Monday, June 25, 2012

indian legend of catahoula lake

photo: jetheriot

This text is taken from a brochure announcing the grand opening of Rousseau's Catahoula Inn at Catahoula Lake on Easter Sunday, April 8, 1928.

LAKE CATA-OULOU is the sacred lake of the Indians. It lies ensconced, as it were, in the deep solitude of the great forest which skirts the ATTAKAPAS prairie on the East of the Teche, about nine miles from the town of ST. MARTINVILLE, the word CATA-OULOU meaning sacrifice.

The beauty of its scenery and its picturesque landscape have probably no equal in the State. Its water has the transparency of crystal and its depth averages from ninety to one hundred feet. The sinuosities of its deep and precipitous banks and its width, which does not exceed 500 yards, lead us to believe that at one time it may have been the bed of some mighty river, perhaps the Mississippi itself. The Indians of the surrounding country came to this spot to propitiate, with their offerings and sacrifices, the GREAT SPIRIT, the all powerful Manitou.

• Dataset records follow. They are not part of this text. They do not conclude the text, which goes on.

-- ==== Sys2Proof/Machine/State.lean ====
section
/-! DEFINITION. The architectural state (10_state.md R20 to R48) as plain data, the reasons a step can stop, and
the machine right after reset (R46 to R48). The non-value NONE (00_scope.md R14) is, in a register, a mark beside the
bits that the register holds, and in a memory an index that is not listed. -/

namespace Sys2Proof.Machine

/-- A memory space indexed by element (20_memory.md R50): (index, element) pairs, the indices strictly rising; an
index that is not listed holds NONE. `Memory (BitVec 8)` is a list of `Host.Cell`. -/
structure Memory (α : Type) where
  cells : List (Nat × α)
  deriving DecidableEq, Repr

/-- The space with every element NONE. -/
def Memory.empty {α : Type} : Memory α := ⟨[]⟩

/-- The pairs' indices strictly rise and stay below the space's size. No pair can equal what an unlisted index
reads as, because NONE is no element. -/
def Memory.wfFrom {α : Type} (limit : Nat) : Nat → List (Nat × α) → Bool
  | _, [] => true
  | low, (i, _) :: rest => decide (low ≤ i) && decide (i < limit) && Memory.wfFrom limit (i + 1) rest

/-- The canonical form of a memory of `limit` elements. -/
def Memory.wf {α : Type} (limit : Nat) (m : Memory α) : Bool := Memory.wfFrom limit 0 m.cells

/-- A register. It always holds bits; NONE (00_scope.md R14) is the mark that no rule has given them a meaning:
"*unspecified*: real hardware will hold some bit pattern there" (70_reset_and_hazards.md R271). -/
inductive Reg (α : Type)
  /-- NONE, over the bits `held`. -/
  | none (held : α)
  /-- A value that a rule wrote. -/
  | val (a : α)
  deriving DecidableEq, Repr

/-- A number register of `width` bits that holds NONE over a pattern. -/
def Reg.unspecified (width pattern : Nat) : Reg Nat := .none (pattern % 2 ^ width)

/-- A bit-vector register that holds NONE over a pattern. -/
def Reg.unspecifiedBits (width pattern : Nat) : Reg (BitVec width) := .none (BitVec.ofNat width pattern)

/-- One lane: its register file (R20), its state register (R25), its flag (R29) and its two row buffers (R36, R37). -/
structure Lane where
  /-- `x[W]`, width of the loaded Sample Row. -/
  w : Reg Nat
  /-- `x[fidx]`, index of the frame this lane holds. -/
  fidx : Reg Nat
  /-- `x[maxluma]`, maximum sample of the row. -/
  maxluma : Reg (BitVec 8)
  /-- `x[startRunIn]`, index of the first 1 of BR. -/
  startRunIn : Reg Nat
  /-- `x[stopRunIn]`, index of the 13th transition. -/
  stopRunIn : Reg Nat
  /-- `x[runInLength]`. -/
  runInLength : Reg Nat
  /-- `x[bitWidth]`, samples per bit. -/
  bitWidth : Reg Nat
  /-- `x[riseIdx]`, index of the start bit's rising edge. -/
  riseIdx : Reg Nat
  /-- `x[bitStart]`, index where data bit 0 begins. -/
  bitStart : Reg Nat
  /-- `x[byte0]`, first result byte. -/
  byte0 : Reg RByte
  /-- `x[byte1]`, second result byte. -/
  byte1 : Reg RByte
  /-- `x[par]`, the two sampled parity bits. -/
  par : Reg (BitVec 2)
  /-- `x[cause]`, reject cause. -/
  cause : Cause
  /-- `flag.valid`. -/
  valid : Bool
  /-- `pc`, the state register. -/
  pc : LaneState
  /-- `SR`, the Sample Row buffer. -/
  sr : Memory Sample
  /-- `BR`, the Binary Row buffer. -/
  br : Memory Bin
  deriving DecidableEq, Repr

/-- SLOT (30_encoding.md R84): one element of RS. -/
structure Slot where
  full : Bool
  valid : Bool
  cause : Cause
  byte1 : RByte
  byte0 : RByte
  deriving DecidableEq, Repr

/-- One beat of the output stream (R39, R44): a byte with its tag and cause, and the two beat marks. -/
structure OutBeat where
  data : RByte
  tag : Bool
  cause : Cause
  first : Bool
  last : Bool
  deriving DecidableEq, Repr

/-- One listed answer of the Row Sampler (R40). -/
structure SamplerEntry where
  handle : Nat
  row : Nat
  answer : ScanAnswer
  deriving DecidableEq, Repr

/-- The whole machine. -/
structure State where
  /-- The open parameters (00_scope.md R8); no step changes them. -/
  cfg : Params
  /-- The `P` lanes, lane 0 first. -/
  lanes : List Lane
  /-- `FL`, the frame list (R38). -/
  fl : Memory Nat
  /-- `RS`, the result store (R39); an unlisted slot has `full = 0` and its other fields NONE (R48). -/
  rs : Memory Slot
  /-- `OUT`, what the concatenator has emitted since BSTART (R39). -/
  out : List OutBeat
  /-- `csr[BATCH_N]` (R32); `N` while a batch runs. -/
  batchN : Nat
  /-- `csr[ROW]` (R31). -/
  row : Nat
  /-- `csr[PAR_LIMIT]` (R33). -/
  parLimit : Nat
  /-- `flag.busy`, STATUS bit 0 (R29). -/
  busy : Bool
  /-- `flag.done`, STATUS bit 1 (R29). -/
  batchDone : Bool
  /-- `flag.row_error`, STATUS bit 2 (R29). -/
  rowError : Bool
  /-- `csr[ERR_INDEX]` (R34). -/
  errIndex : Reg Nat
  /-- `next`, the concatenator's pointer and `csr[NEXT]` (R28, R35). -/
  next : Nat
  /-- `disp`, the dispatcher's counter and `csr[DISP]` (R28, R35). -/
  disp : Nat
  /-- The port `csr_rdata` (R42): the value the last CSRR returned. -/
  csrRdata : Nat
  /-- The model's own: the value the last SAMPLEBIT run alone returned (log entry 8). -/
  sampleOut : SVal
  /-- BSTART requests held at the command port (R213, R282). -/
  cmdWaiting : Nat
  /-- The turns still to be taken (R7, R95). -/
  turns : List Turn
  /-- The Row Sampler's listed answers (R40). -/
  sampler : List SamplerEntry
  /-- The model's own: the counter that free values are applied to (log entry 11). -/
  free : Nat
  deriving DecidableEq, Repr

/-- Why the machine stops. The spec's own exception, the rejection of a frame, is a next state (60_exceptions.md
R250), and a register always holds bits (70_reset_and_hazards.md R271); these are the reads of memory elements that
hold NONE, "a model should make such a read a fault" (00_scope.md R14), and numbers of hardware that does not exist. -/
inductive Fault
  /-- An SR element holding NONE was read (R14; 93_implementation_defined.md U2, treatment `fault`); raised by NORM.
  Safe: real hardware goes on with some bit pattern. -/
  | readNoneSR
  /-- A BR element holding NONE was read (U2); raised by LOCATE, CALIB, SAMPLEBIT, SANITY, ASSEMBLE. Safe. -/
  | readNoneBR
  /-- An FL element that the host never wrote was read (U1, R273); raised by LOAD and DISPATCH. Safe. -/
  | readNoneFL
  /-- A lane number at or above `P`; raised by every lane operation and DISPATCH. No turn of the machine selects
  an operation of such a lane. Safe. -/
  | noSuchLane
  /-- A slot number at or above `NMAX` (R39); raised by COLLECT. Safe. -/
  | noSuchSlot
  deriving DecidableEq, Repr

/-- Why an operation is refused. -/
inductive Refusal
  /-- An instruction with no meaning in this model; raised by no arm. Safe. -/
  | notModelled (mnemonic : String)
  /-- A reserved STATE code was presented (93_implementation_defined.md U4: refuse); no lane ever holds one (R92).
  Raised by no reachable path of the step. Safe. -/
  | reservedStateCode
  deriving DecidableEq, Repr

/-- A lane of a block with parameters `p` after `rst` (R46): NONE is held over uninterpreted bits. -/
def Lane.reset (p : Params) : Lane where
  w := .unspecified p.aw (Config.resetPattern .w)
  fidx := .unspecified p.fw (Config.resetPattern .fidx)
  maxluma := .unspecifiedBits 8 (Config.resetPattern .maxluma)
  startRunIn := .unspecified p.aw (Config.resetPattern .startRunIn)
  stopRunIn := .unspecified p.aw (Config.resetPattern .stopRunIn)
  runInLength := .unspecified p.aw (Config.resetPattern .runInLength)
  bitWidth := .unspecified p.aw (Config.resetPattern .bitWidth)
  riseIdx := .unspecified p.aw (Config.resetPattern .riseIdx)
  bitStart := .unspecified (p.aw + 1) (Config.resetPattern .bitStart)
  byte0 := .unspecifiedBits 8 (Config.resetPattern .byte0)
  byte1 := .unspecifiedBits 8 (Config.resetPattern .byte1)
  par := .unspecifiedBits 2 (Config.resetPattern .par)
  cause := .none
  valid := false
  pc := .idle
  sr := Memory.empty
  br := Memory.empty

/-- The block with parameters `p` after `rst` (R46, R47, R48), with no input pending. -/
def State.resetWith (p : Params) : State where
  cfg := p
  lanes := List.replicate p.p (Lane.reset p)
  fl := Memory.empty
  rs := Memory.empty
  out := []
  batchN := 0
  row := 0
  parLimit := p.p
  busy := false
  batchDone := false
  rowError := false
  errIndex := .unspecified p.fw Config.resetErrIndex
  next := 0
  disp := 0
  csrRdata := 0
  sampleOut := .zero
  cmdWaiting := 0
  turns := []
  sampler := []
  free := 0

/-- The machine right after reset, whatever its parameters. -/
def State.reset : State := State.resetWith Config.params

end Sys2Proof.Machine
end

In its crystalline waters they plunged themselves to get cleansed of their moral and physical impurities. In its sacred waters they dipped their amulets and arrows to avert approaching calamities, and as a protection against the devices of the evil spirit. He who could not make this pilgrimage felt despondent and unhappy, and his inability to follow the others in their saintly journey bode him no good. If his memory was executed and his death was considered the judgment of the Great Manitou in atonement for his crimes committed by him. The lake is still called CATA-OULOU, the lake of sacrifice, but the Great Manitou, like his Indian worshipper, is now a thing of the past.

The picturesque and beautiful lake, with its transparent waters, is now a summer resort, where the lover of solitude and the people of St. Martinville and of the adjoining villages in the sultry hours of the dog days seek the coolness and shade of the majestic oaks that line its banks.